Unpleasantly By The River
It is not the only thing I wonder about on a Spring-like day in New York but I wonder if there are dead bodies under any of these miles of unmelted snow banks around the city? I wonder if under the dogshit dotted, urine spotted, fast food bag and bottle littered black carbon tinted snow banks could be somebody long ceasing to exist waiting to be discovered?
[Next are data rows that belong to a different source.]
-- ==== Sys2Proof/Machine/Maps.lean ====
section
/-! DEFINITION. Sparse maps in one canonical form: the register file, the memory and every array of like
records of the machine are lists of (key, value) pairs, keys strictly rising, no value equal to what an
unlisted key reads as. -/

namespace Sys2Proof.Machine

/-- What key `k` of the map `m` holds; an unlisted key reads as `d`. -/
def mget {α : Type} (d : α) : List (Nat × α) → Nat → α
  | [], _ => d
  | (j, v) :: t, k => if j = k then v else mget d t k

/-- `(k, v)` put before the first entry with a greater key. -/
def minsert {α : Type} (k : Nat) (v : α) : List (Nat × α) → List (Nat × α)
  | [] => [(k, v)]
  | (j, w) :: t => if k < j then (k, v) :: (j, w) :: t else (j, w) :: minsert k v t

/-- `m` with key `k` holding `v`; `d` is what key `k` reads as when unlisted, so writing `d` removes the entry. -/
def mset {α : Type} [DecidableEq α] (d : α) (m : List (Nat × α)) (k : Nat) (v : α) : List (Nat × α) :=
  let m := m.filter fun p => p.1 ≠ k
  if v = d then m else minsert k v m

/-- The keys of `m` rise strictly and each is above `lo`, and no entry equals its default `dflt key`. -/
def mwfFrom {α : Type} [DecidableEq α] (dflt : Nat → α) : Option Nat → List (Nat × α) → Bool
  | _, [] => true
  | lo, (k, v) :: t =>
    (match lo with
     | none => true
     | some l => decide (l < k)) && decide (v ≠ dflt k) && mwfFrom dflt (some k) t

/-- The canonical form of a map whose unlisted keys read as `dflt`. -/
def mwf {α : Type} [DecidableEq α] (dflt : Nat → α) (m : List (Nat × α)) : Bool := mwfFrom dflt none m

end Sys2Proof.Machine
end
But no not the only thing I was thinking today while walking with light jacket unzipped and sun in my face after chewing and not sharing a bit of two to go pizza slices by the river surrounded by hungry, begging, rather aggressive rats. No, they were squirrels. Would it be inappropriate for me, and this is the thing I was thinking, would it be inappropriate for me to not think squirrels are cute or to think actually with tails high in the air backlit by the late winter low lying sun, showing the spine of that bushy tail to be in fact even more repellant than the slender tapering hairy worm of a rat's tail that they and by they let me remind you it is squirrels I talk about, who scurrying around me, three and four at a time, close and closer until I kick at them, showing their raw flesh where patches of fur or hair have fallen out and I feel wrong about it even wondering if maybe they are doing me a favor by preparing me for that post apocalyptic future where down in the vacant subway tunnels I must contend with actual rats crawling over me while I sleep meaning me no harm really just keeping tabs on me in case I might be if not yet then soon dead and eatable, but as I started to say is it inappropriate for me to think them not cute and equate them to rats, unfairly (unfair to the rats that is who hardly ever gang up on a person in public eating pizza), and wish them ill.
Unpleasant thinking indeed. I did not invite those squirrels to lunch. It was not my idea.